2.Multiple encoding formats
Take a look at a sensitive string: [</> "& amp; # = -'"]
HTML encoding-3: [& # lt ;.....]
JS Code-1: [\ <\/> \ "\ & \#\= \-\'\"]
JS Code-2: [\ x3C \ x2F \ x3E \ x22 \ x26 \ x23 \ x3D \ x2D \ x27 \ x22]
JS Code-3: [\ u003C \ u002F \ u003E \ u0022 \ u0026 \ u0023 \ u003D \ u002D \ u0027 \ u0022]
URL encoding: [% 3C % 2F % 3E % 22% 26% 23% 3D-% 27% 22% 3F]
Observe the above Code carefully. It is worth noting that:HTMLEncoding-1:The number in the middle of the ISO8859-1 is actually the encoding representation of the current character, the second form is based on the HTML-1 hexadecimal representation, the HTML-3 is the alias Representation
For JavaScript code, you can use [\] + [characters to express any sensitive and visible characters. This is why JavaScript code-1 is like this, for-2,-3 I think it should be clear at a glance, and the HTML-2 is similar.
It should be difficult to encode the URL.
To sum up: The browser will use the ISO8859-1 as the basis for decoding by default, for HTML/JS/URL is only used in different forms, leave some questions for everyone:
A. If a Web application specifies a character set while programming, but does not specify a character set in the HTTP Response Stream, what will happen? Will the browser encounter a decoding error?
B. the encoding problem is a small cut that you have to skip.

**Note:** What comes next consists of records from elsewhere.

-- ==== Sys2Proof/Machine/Security.lean ====
section
/-! DEFINITION. Boot and measurement, security commands, sealed regions and checkpoints (R405 to R418). -/

namespace Sys2Proof.Machine

/-- A big-endian number (R406). -/
def beNat (bs : List Byte) : Nat := leNat bs.reverse

/-- The `n` bytes of a number, big-endian (R406, R408). -/
def beBytes (n x : Nat) : List Byte := (leBytes n x).reverse

/-- Are bytes `a` to `b - 1` zero? -/
def zeroFrom (bs : List Byte) (a b : Nat) : Bool := ((bs.take b).drop a).all (· == 0#8)

/-! ## Boot (R405 to R407) -/

/-- Is the header of a firmware image at address `at_` well formed (R406)? -/
def headerOk (h : List Byte) (at_ : Nat) : Bool :=
  let len := numAt h 8 8
  let entry := numAt h 0x10 8
  h.take 4 == ascii "KQ9F" && numAt h 4 2 == 1 && decide (numAt h 6 1 < 16) && zeroFrom h 7 8 && len % 4096 == 0
    && decide (4096 ≤ len) && decide (len ≤ 268435456) && entry % 4 == 0 && decide (entry < len) && zeroFrom h 0x18 0x40
    && zeroFrom h 0xC0 0x1000 && decide (at_ + 4096 + len ≤ 2 ^ 31)

/-- BOOT_GO (R405, R406): the image is checked; on success its measurement stands until package reset. -/
def execBootGo (s : State) : Out :=
  let at_ := s.sec.image.toNat * 4096
  let h := readBytes s.mem.pkg at_ 4096
  .next (if s.sec.stage != 1#3 then s
  else
    let refuse : State := { s with sec := { s.sec with stage := 7#3 } }
    if !headerOk h at_ then refuse
    else
      let msg := h.take 0x80 ++ readBytes s.mem.pkg (at_ + 4096) (numAt h 8 8)
      let key := (h.drop 0x40).take 64
      if Config.sm3 key != s.sec.keyDigest
          || !Config.sm2Verify (BitVec.ofNat 512 (beNat key)) msg (BitVec.ofNat 512 (beNat ((h.drop 0x80).take 64)))
          || decide (numAt h 6 1 < s.sec.svnMin.toNat) then refuse
      else { s with sec := { s.sec with stage := 2#3, meas := Config.sm3 msg } })

/-! ## Commands (R409, R410) -/

/-- What a command leaves: the state, the block with its outputs, the result; none while it waits for its peer. -/
structure SecOut where
  st : State
  block : List Byte
  result : Option Nat

/-- A command that fails changes nothing (R410). -/
def secFails (s : State) (b : List Byte) (r : Nat) : SecOut := { st := s, block := b, result := some r }

/-- A command that is done. -/
def secDone (s : State) (b : List Byte) : SecOut := { st := s, block := b, result := some 0 }

/-- Job of a command block (R409). -/
def blockJob (b : List Byte) : BitVec 16 := BitVec.ofNat 16 (numAt b 2 2)

/-- Is any key slot occupied (R410)? -/
def State.anySlot (s : State) : Bool := s.sec.slots.any (·.isSome)
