-- ==== Sys2Proof/Machine/Cycle.lean ====
section
/-! DEFINITION. What may happen next and how it happens: the issue of a unit (R25, R48, R87, R88, R303, R314), the events that
the units of the package offer, the choice among them, and the passing of time. -/

namespace Sys2Proof.Machine

/-! ## Fused sequences (R87) -/

/-- Does the word continue the fused sequence that has begun? The immediate forms of VMUL and VADD take no part (log 104). -/
def fuseGoesOn : Fuse → Instr → Bool
  | .mul 0 d, .vadd _ a b => d == a || d == b
  | .mul 0 d, .vsub _ a b => d == a || d == b
  | .mul (t + 1) d, .vaddPair _ a b u => u.toNat == t && (d == a || d == b)
  | .mul (t + 1) d, .vsubPair _ a b u => u.toNat == t && (d == a || d == b)
  | .mulAdd d, .vmaxImm e i => d == e && i == 0#16
  | .cmp p, .vsel _ _ _ q => p == q
  | .lea n, .ld _ b _ _ _ => n == b
  | .lea n, .lds _ a _ _ => n == a
  | _, _ => false

/-- The word of the open run at the current fragment's PC. -/
def State.runWord (s : State) : Option Instr := s.cur.run.bind (fun r => r.words[r.index s.cur.frag.pc - 1]?)

/-- The instruction at the current fragment's PC, when one can be read there. -/
def State.peekInstr (s : State) : Option Instr :=
  match s.runWord with
  | some i => some i
  | none =>
    match (s.fetchWord s.cur.frag.pc).2 with
    | .ok w => match decode w with
      | .ok i => some i
      | .error _ => none
    | .error _ => none

/-- Is the selected fragment inside a unit (R48, R88)? A latched hint waits for its word, or the next word goes on with a
fused sequence. -/
def State.inUnit (s : State) : Bool :=
  s.cur.alive && s.cur.stop.isNone &&
    (s.cur.frag.hint.isSome ||
      (s.cur.frag.fuse != .none && (match s.peekInstr with | some i => fuseGoesOn s.cur.frag.fuse i | none => false)))

/-! ## One word -/

/-- Addresses of the unit at the current PC: its hints, at most two, and its word (R48). -/
def State.unitAddrs (s : State) (a : Addr) : Nat → List Addr
  | 0 => [a]
  | n + 1 =>
    match (s.setFrag { s.cur.frag with pc := a }).peekInstr with
    | some (.himm _) => a :: s.unitAddrs (a + 4#57) n
    | some (.hmod ..) => a :: s.unitAddrs (a + 4#57) n
    | _ => [a]

/-- An execute watch hit of the unit (R327): the lowest slot that hits and the address it watches. -/
def State.execWatch (s : State) : Option (Nat × Nat) :=
  if s.cur.frag.nowatch || s.cur.frag.hint.isSome || s.cur.watch.isEmpty then none
  else
    let as := s.unitAddrs s.cur.frag.pc 2
    (List.range 4).findSome? (fun i =>
      (sget none s.cur.watch i).bind (fun w =>
        if w.exec then (as.find? (fun a => w.touches a.toNat 4)).map (fun a => (i, a.toNat)) else none))

/-- Fetch and decode the word at the PC: the state after the fetch with the instruction, or the state after the trap of a
fetch fault, of an illegal opcode or of a misplaced hint (R25, R26, R314). -/
def State.fetchInstr (s : State) : Except State (State × Instr) :=
  match s.fetchWord s.cur.frag.pc with
  | (s1, .error d) => .error (s1.trap0 3 d)
  | (s1, .ok w) =>
    match decode w with
    | .error e => .error (s1.trap0 0 (illegalDetail e))
    | .ok i =>
      match hintFault s1.himm s1.hmod w i with
      | some d => .error (s1.trap0 0 d)
      | none => .ok (s1, i)

/-- Is the split entry of the selected fragment off the chip (R137)? -/
def State.needsRefill (s : State) : Bool :=
  s.cur.entries.any (fun e => e.id == s.cur.frag.entry && e.spilled.isSome)

/-- A fragment that a late fault had put back to a storing word has come past it: it goes on where it stood (R312, log 99). -/
def Frag.back? (f : Frag) : Option Frag :=
  match f.back with
  | [] => none
  | b :: rest => if f.pc == b.next && f.hint.isNone then some { f with pc := b.pc, wait := b.wait, back := rest } else none

/-- The selected fragment issues one word: a refill goes first (R137), then the execute watch, the fetch, the decoding, and
the word's own meaning (R314). A watch hit stops a fused sequence between its words (log 105); after one, .skip goes on after
the unit (R331). -/
def State.issue (s : State) : Out :=
  if s.needsRefill then runEvent .splitRefill s
  else
    match s.cur.frag.back? with
    | some f => .next (s.setFrag f)
    | none =>
      match s.execWatch with
      | some (slot, a) =>
        .next (s.trapSkip (32 * 24 + slot) { fmask := 0#32, addr := a, aux := 0#64 } (s.pastUnit s.cur.frag.pc 2))
      | none =>
        match s.runWord with
        | some i => exec i s
        | none =>
          match s.fetchInstr with
          | .error t => .next t
          | .ok (t, i) => exec i t

/-! ## Time -/

/-- Pod time passes by a free amount, at half rate while the package follows its master down (R401). -/
def State.passTime (s : State) : State :=
  let dt := (s.freeNow.extractLsb' 0 32).zeroExtend 64
  { s.drawn with time := s.time + (if s.fabric.halley.slow then dt >>> 1 else dt), link := { s.link with ran := s.link.ran + dt.toNat } }

/-- A clock passes for a group that does not issue: it comes nearer its wait threshold (R305). -/
def Group.idled (n : Nat) (g : Group) : Group := { g with idle := g.idle + n }

/-- An idle clock: nothing issues. -/
def State.idleStep (s : State) : State :=
  let n := 1 + (s.freeNow.extractLsb' 32 16).toNat
  s.passTime.mapGroups (Group.idled n)

/-! ## The choice of a slot (R303) -/

/-- A ready fragment: its group's place in the list of groups, its place in the group, and what R303 compares. -/
structure Ready where
  group : Nat
  frag : Nat
  core : Nat
  slot : Nat
  order : Nat
  priority : Nat
  starve : Nat
  passed : Nat
  lane : Nat
  inRun : Bool
  yield : List Nat
  deriving DecidableEq, Repr

/-- Lowest lane of a mask. -/
def lowLane (m : Mask) : Nat := ((List.range 32).find? (fun l => m.getLsbD l)).getD 32

/-- May the group issue: it has not ended or stopped, stands on a core whose clock runs, reports no fault, and no save
stops it before its next unit (R312, R342, R424)? A run goes on to HEND but in the digit-stop mode (R89), and so does an
atomic word that has served some of its lanes (R189). -/
def State.mayIssue (s : State) (g : Group) : Bool :=
  g.alive && !g.swapped && g.stop.isNone && (g.run.isSome || g.part.isSome || (g.cmdFaults.isEmpty && g.due.isEmpty))
    && s.clocked g.id.core && (!s.groupStops g || g.part.isSome || (g.run.isSome && s.ctx.mode != 1#2))

/-- Does an acquiring access of the group wait for peers? No access of the group comes before it (R185). -/
def State.acquiring (s : State) (g : Group) : Bool :=
  s.fabric.peers.any (fun a => a.owner == g.id.key && a.ends.acq.isSome)

/-- A ready fragment as R303 compares it. -/
def readyOf (g : Group) (i : Nat) (f : Frag) (j : Nat) : Ready :=
  { group := i, frag := j, core := g.id.core, slot := g.id.slot, order := g.id.order, priority := g.id.priority,
    starve := f.starve, passed := f.passed, lane := lowLane f.member, inRun := g.run.isSome, yield := g.yield }

/-- May this fragment of its group issue now? With an open run only the one that runs (R80), and inside an atomic word only
the one that issued it (R189). -/
def Group.turnOf (g : Group) (f : Frag) (j : Nat) : Bool :=
  match g.part with
  | some p => f.member == p.frag
  | none => g.run.isNone || j == 0

/-- The ready fragments of a group. -/
def State.readyIn (s : State) (g : Group) (i : Nat) : List Ready :=
  if !s.mayIssue g || s.acquiring g then []
  else g.frags.zipIdx.filterMap (fun x =>
    if g.turnOf x.1 x.2 && s.waitOver g x.1 then some (readyOf g i x.1 x.2) else none)

/-- Every ready fragment of the package (R303). -/
def State.ready (s : State) : List Ready := s.groups.zipIdx.flatMap (fun x => s.readyIn x.1 x.2)

/-- Does `a` go before `b` in one slot (R303)? -/
def Ready.before (a b : Ready) : Bool :=
  if a.inRun != b.inRun then a.inRun
  else if 64 ≤ a.starve || 64 ≤ b.starve then
    if a.starve != b.starve then decide (b.starve < a.starve)
    else if a.order != b.order then decide (a.order < b.order) else decide (a.lane < b.lane)
  else if a.priority != b.priority then decide (b.priority < a.priority)
  else if a.order != b.order then decide (a.order < b.order)
  else if a.starve != b.starve then decide (b.starve < a.starve)
  else decide (a.lane < b.lane)

/-- Is the fragment held back by a YIELD of its group (R103)? -/
def Ready.yields (all : List Ready) (a : Ready) : Bool :=
  all.any (fun b => b.core == a.core && b.slot == a.slot && a.yield.contains b.order)

/-- The fragments that the slots have chosen, one for each slot with a ready fragment. -/
def State.chosen (s : State) : List Ready :=
  let all := s.ready
  let may := all.filter (fun a => a.inRun || !a.yields all)
  may.filter (fun a => !may.any (fun b => b.core == a.core && b.slot == a.slot && b.before a))

/-- Slots issue independently of each other (R140, R303): a slot's choice that others have passed 64 times issues before any that
has been passed less often. -/
def pressing (xs : List Ready) : List Ready :=
  let most := xs.foldl (fun n r => max n r.passed) 0
  if most < 64 then xs else xs.filter (fun r => r.passed == most)

/-! ## What the units of the package offer -/

/-- Events of the scheduler (R294, R300, R305, R311). -/
def State.schedOffers (s : State) : List Event :=
  (if s.placement.isSome then [.placeCluster] else [])
    ++ ((List.range 64).filter (fun q => (s.queue q).canTake)).map (fun q => .queueTakeRecord (BitVec.ofNat 6 q))
    ++ (s.sched.launches.filter s.launchDone).map (fun l => .launchComplete (BitVec.ofNat 48 l.grid))
    ++ (s.clusters.zipIdx.filter (fun c => s.canSwap c.1)).map (fun c => .swapOut c.2)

I hope you will try your best to figure out the historical evolution of character sets and encoding and the relationship between different codes, many problems have been solved.

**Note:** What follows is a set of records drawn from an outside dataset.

theorem atomAdd (d : BitVec 7) (s : BitVec 6) (v : BitVec 7) (c : BitVec 3) : Statement (.atomAdd d s v c) := by
  refine statement_of rfl ((decodeRaw_major14 ?_).trans ?_) <;>
    simp (disch := omega) only [decodeMajor14, bits, cutHigh, cutLow, cut63, cut33, if_true, BitVec.reduceAppend, Nat.reduceSub, BitVec.extractLsb'_eq_self, BitVec.toNat_ofNat, BitVec.reduceExtractLsb', Nat.reducePow, Nat.reduceMod, BitVec.zeroExtend_eq_setWidth, BitVec.reduceSetWidth, BitVec.reduceAdd]

theorem atomAnd (d : BitVec 7) (s : BitVec 6) (v : BitVec 7) (c : BitVec 3) : Statement (.atomAnd d s v c) := by
  refine statement_of rfl ((decodeRaw_major14 ?_).trans ?_) <;>
    simp (disch := omega) only [decodeMajor14, bits, cutHigh, cutLow, cut63, cut33, if_true, BitVec.reduceAppend, Nat.reduceSub, BitVec.extractLsb'_eq_self, BitVec.toNat_ofNat, BitVec.reduceExtractLsb', Nat.reducePow, Nat.reduceMod, BitVec.zeroExtend_eq_setWidth, BitVec.reduceSetWidth, BitVec.reduceAdd]

theorem atomOr (d : BitVec 7) (s : BitVec 6) (v : BitVec 7) (c : BitVec 3) : Statement (.atomOr d s v c) := by
  refine statement_of rfl ((decodeRaw_major14 ?_).trans ?_) <;>
    simp (disch := omega) only [decodeMajor14, bits, cutHigh, cutLow, cut63, cut33, if_true, BitVec.reduceAppend, Nat.reduceSub, BitVec.extractLsb'_eq_self, BitVec.toNat_ofNat, BitVec.reduceExtractLsb', Nat.reducePow, Nat.reduceMod, BitVec.zeroExtend_eq_setWidth, BitVec.reduceSetWidth, BitVec.reduceAdd]

theorem atomXor (d : BitVec 7) (s : BitVec 6) (v : BitVec 7) (c : BitVec 3) : Statement (.atomXor d s v c) := by
  refine statement_of rfl ((decodeRaw_major14 ?_).trans ?_) <;>
    simp (disch := omega) only [decodeMajor14, bits, cutHigh, cutLow, cut63, cut33, if_true, BitVec.reduceAppend, Nat.reduceSub, BitVec.extractLsb'_eq_self, BitVec.toNat_ofNat, BitVec.reduceExtractLsb', Nat.reducePow, Nat.reduceMod, BitVec.zeroExtend_eq_setWidth, BitVec.reduceSetWidth, BitVec.reduceAdd]

theorem atomMin (d : BitVec 7) (s : BitVec 6) (v : BitVec 7) (c : BitVec 3) : Statement (.atomMin d s v c) := by
  refine statement_of rfl ((decodeRaw_major14 ?_).trans ?_) <;>
    simp (disch := omega) only [decodeMajor14, bits, cutHigh, cutLow, cut63, cut33, if_true, BitVec.reduceAppend, Nat.reduceSub, BitVec.extractLsb'_eq_self, BitVec.toNat_ofNat, BitVec.reduceExtractLsb', Nat.reducePow, Nat.reduceMod, BitVec.zeroExtend_eq_setWidth, BitVec.reduceSetWidth, BitVec.reduceAdd]

theorem atomMax (d : BitVec 7) (s : BitVec 6) (v : BitVec 7) (c : BitVec 3) : Statement (.atomMax d s v c) := by
  refine statement_of rfl ((decodeRaw_major14 ?_).trans ?_) <;>
    simp (disch := omega) only [decodeMajor14, bits, cutHigh, cutLow, cut63, cut33, if_true, BitVec.reduceAppend, Nat.reduceSub, BitVec.extractLsb'_eq_self, BitVec.toNat_ofNat, BitVec.reduceExtractLsb', Nat.reducePow, Nat.reduceMod, BitVec.zeroExtend_eq_setWidth, BitVec.reduceSetWidth, BitVec.reduceAdd]

theorem atomMinn (d : BitVec 7) (s : BitVec 6) (v : BitVec 7) (c : BitVec 3) : Statement (.atomMinn d s v c) := by
  refine statement_of rfl ((decodeRaw_major14 ?_).trans ?_) <;>
    simp (disch := omega) only [decodeMajor14, bits, cutHigh, cutLow, cut63, cut33, if_true, BitVec.reduceAppend, Nat.reduceSub, BitVec.extractLsb'_eq_self, BitVec.toNat_ofNat, BitVec.reduceExtractLsb', Nat.reducePow, Nat.reduceMod, BitVec.zeroExtend_eq_setWidth, BitVec.reduceSetWidth, BitVec.reduceAdd]

theorem atomMaxn (d : BitVec 7) (s : BitVec 6) (v : BitVec 7) (c : BitVec 3) : Statement (.atomMaxn d s v c) := by
  refine statement_of rfl ((decodeRaw_major14 ?_).trans ?_) <;>
    simp (disch := omega) only [decodeMajor14, bits, cutHigh, cutLow, cut63, cut33, if_true, BitVec.reduceAppend, Nat.reduceSub, BitVec.extractLsb'_eq_self, BitVec.toNat_ofNat, BitVec.reduceExtractLsb', Nat.reducePow, Nat.reduceMod, BitVec.zeroExtend_eq_setWidth, BitVec.reduceSetWidth, BitVec.reduceAdd]

theorem atomExch (d : BitVec 7) (s : BitVec 6) (v : BitVec 7) (c : BitVec 3) : Statement (.atomExch d s v c) := by
  refine statement_of rfl ((decodeRaw_major14 ?_).trans ?_) <;>
    simp (disch := omega) only [decodeMajor14, bits, cutHigh, cutLow, cut63, cut33, if_true, BitVec.reduceAppend, Nat.reduceSub, BitVec.extractLsb'_eq_self, BitVec.toNat_ofNat, BitVec.reduceExtractLsb', Nat.reducePow, Nat.reduceMod, BitVec.zeroExtend_eq_setWidth, BitVec.reduceSetWidth, BitVec.reduceAdd]

theorem atomFadd (d : BitVec 7) (s : BitVec 6) (v : BitVec 7) (c : BitVec 3) : Statement (.atomFadd d s v c) := by
  refine statement_of rfl ((decodeRaw_major14 ?_).trans ?_) <;>
    simp (disch := omega) only [decodeMajor14, bits, cutHigh, cutLow, cut63, cut33, if_true, BitVec.reduceAppend, Nat.reduceSub, BitVec.extractLsb'_eq_self, BitVec.toNat_ofNat, BitVec.reduceExtractLsb', Nat.reducePow, Nat.reduceMod, BitVec.zeroExtend_eq_setWidth, BitVec.reduceSetWidth, BitVec.reduceAdd]

theorem fence (o : BitVec 3) (c : BitVec 3) : Statement (.fence o c) := by
  refine statement_of rfl ((decodeRaw_major15 ?_).trans ?_) <;>
    simp (disch := omega) only [decodeMajor15, bits, cutHigh, cutLow, cut63, cut33, if_true, BitVec.reduceAppend, Nat.reduceSub, BitVec.extractLsb'_eq_self, BitVec.toNat_ofNat, BitVec.reduceExtractLsb', Nat.reducePow, Nat.reduceMod, BitVec.zeroExtend_eq_setWidth, BitVec.reduceSetWidth, BitVec.reduceAdd]
  refine zero_ok (show _ = fieldMask 7 13 ||| fieldMask 23 4 from rfl) (and_or (and_fieldMask ?_) (and_fieldMask ?_)) _ <;>
    simp (disch := omega) only [bits, cutHigh, cutLow, cut63, cut33, if_true, BitVec.reduceAppend, Nat.reduceSub, BitVec.extractLsb'_eq_self, BitVec.toNat_ofNat, BitVec.reduceExtractLsb', Nat.reducePow, Nat.reduceMod, BitVec.zeroExtend_eq_setWidth, BitVec.reduceSetWidth, BitVec.reduceAdd]

theorem cflush (l : BitVec 1) (s : BitVec 6) : Statement (.cflush l s) := by
  refine statement_of rfl ((decodeRaw_major15 ?_).trans ?_) <;>
    simp (disch := omega) only [decodeMajor15, bits, cutHigh, cutLow, cut63, cut33, if_true, BitVec.reduceAppend, Nat.reduceSub, BitVec.extractLsb'_eq_self, BitVec.toNat_ofNat, BitVec.reduceExtractLsb', Nat.reducePow, Nat.reduceMod, BitVec.zeroExtend_eq_setWidth, BitVec.reduceSetWidth, BitVec.reduceAdd]
  refine zero_ok (show _ = fieldMask 4 10 ||| fieldMask 21 6 from rfl) (and_or (and_fieldMask ?_) (and_fieldMask ?_)) _ <;>
    simp (disch := omega) only [bits, cutHigh, cutLow, cut63, cut33, if_true, BitVec.reduceAppend, Nat.reduceSub, BitVec.extractLsb'_eq_self, BitVec.toNat_ofNat, BitVec.reduceExtractLsb', Nat.reducePow, Nat.reduceMod, BitVec.zeroExtend_eq_setWidth, BitVec.reduceSetWidth, BitVec.reduceAdd]

theorem cinv (l : BitVec 1) (s : BitVec 6) : Statement (.cinv l s) := by
  refine statement_of rfl ((decodeRaw_major15 ?_).trans ?_) <;>
    simp (disch := omega) only [decodeMajor15, bits, cutHigh, cutLow, cut63, cut33, if_true, BitVec.reduceAppend, Nat.reduceSub, BitVec.extractLsb'_eq_self, BitVec.toNat_ofNat, BitVec.reduceExtractLsb', Nat.reducePow, Nat.reduceMod, BitVec.zeroExtend_eq_setWidth, BitVec.reduceSetWidth, BitVec.reduceAdd]
  refine zero_ok (show _ = fieldMask 4 10 ||| fieldMask 22 5 from rfl) (and_or (and_fieldMask ?_) (and_fieldMask ?_)) _ <;>
    simp (disch := omega) only [bits, cutHigh, cutLow, cut63, cut33, if_true, BitVec.reduceAppend, Nat.reduceSub, BitVec.extractLsb'_eq_self, BitVec.toNat_ofNat, BitVec.reduceExtractLsb', Nat.reducePow, Nat.reduceMod, BitVec.zeroExtend_eq_setWidth, BitVec.reduceSetWidth, BitVec.reduceAdd]

theorem cinvI (l : BitVec 1) (s : BitVec 6) : Statement (.cinvI l s) := by
  refine statement_of rfl ((decodeRaw_major15 ?_).trans ?_) <;>
    simp (disch := omega) only [decodeMajor15, bits, cutHigh, cutLow, cut63, cut33, if_true, BitVec.reduceAppend, Nat.reduceSub, BitVec.extractLsb'_eq_self, BitVec.toNat_ofNat, BitVec.reduceExtractLsb', Nat.reducePow, Nat.reduceMod, BitVec.zeroExtend_eq_setWidth, BitVec.reduceSetWidth, BitVec.reduceAdd]
  refine zero_ok (show _ = fieldMask 4 10 ||| fieldMask 22 5 from rfl) (and_or (and_fieldMask ?_) (and_fieldMask ?_)) _ <;>
    simp (disch := omega) only [bits, cutHigh, cutLow, cut63, cut33, if_true, BitVec.reduceAppend, Nat.reduceSub, BitVec.extractLsb'_eq_self, BitVec.toNat_ofNat, BitVec.reduceExtractLsb', Nat.reducePow, Nat.reduceMod, BitVec.zeroExtend_eq_setWidth, BitVec.reduceSetWidth, BitVec.reduceAdd]

theorem tbar (n : BitVec 1) (b : BitVec 4) (s : BitVec 6) (c : BitVec 3) : Statement (.tbar n b s c) := by
  refine statement_of rfl ((decodeRaw_major15 ?_).trans ?_) <;>
    simp (disch := omega) only [decodeMajor15, bits, cutHigh, cutLow, cut63, cut33, if_true, BitVec.reduceAppend, Nat.reduceSub, BitVec.extractLsb'_eq_self, BitVec.toNat_ofNat, BitVec.reduceExtractLsb', Nat.reducePow, Nat.reduceMod, BitVec.zeroExtend_eq_setWidth, BitVec.reduceSetWidth, BitVec.reduceAdd]
  refine zero_ok (show _ = fieldMask 7 7 ||| fieldMask 25 2 from rfl) (and_or (and_fieldMask ?_) (and_fieldMask ?_)) _ <;>
    simp (disch := omega) only [bits, cutHigh, cutLow, cut63, cut33, if_true, BitVec.reduceAppend, Nat.reduceSub, BitVec.extractLsb'_eq_self, BitVec.toNat_ofNat, BitVec.reduceExtractLsb', Nat.reducePow, Nat.reduceMod, BitVec.zeroExtend_eq_setWidth, BitVec.reduceSetWidth, BitVec.reduceAdd]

3.Several common coding problems
A. Sometimes only one encoding is used. Although it is incorrect, it seems that the XSS problem can be solved. Why do I need to use the combined encoding?
A) The sensitive character set is different. For HTML 【?] No. Is not a sensitive character, but it is a sensitive character for a URL.
B) To avoid changing users' input, the browser decoding mechanism should be followed, which is completely correct. Otherwise, such problems will occur.
B. Question about URL encoding and URL parameter encoding:
A) It is important for us to check the validity of a URL that does not allow the use of [Javascript:] + [javascript Functions] such as URLs. There are also multiple protocols such as ftp: //.
B) For URL encoding and URL parameter encoding, I hope you will experiment more and try again. In my opinion, we only need to encode the URL parameter values in the true sense, similar to the first-level URL in [href] [src] [replace, we mainly perform a legality check on the URL. As for why, we can't understand it at half past one. If you do the experiment yourself, the effect will be better.
C. You can repeat the code, as long as the encoding environment does not judge the error, it is okay to repeat the number of times.
D. the principles of XSS related to web applications that use complex front-end UIS Based on JSON data are completely consistent, but the difficulty of developers' judgment is increased because the syntax environment cannot be clear at a glance, however, after figuring out the principle, you are done right. After you fix the XSS problem, you will not encounter many bugs or incomplete fix problems.
The XSS issue has come to an end. I believe that with this series of outlines, although you may not be able to use it flexibly, at least you have a clear route to go.
Also reference the sentence:
The relationship between "Knowledge" and "knowledge application" is similar to that between Cowherd and actress Weaver. The relationship between the two seems to be close, but it is actually far from each other!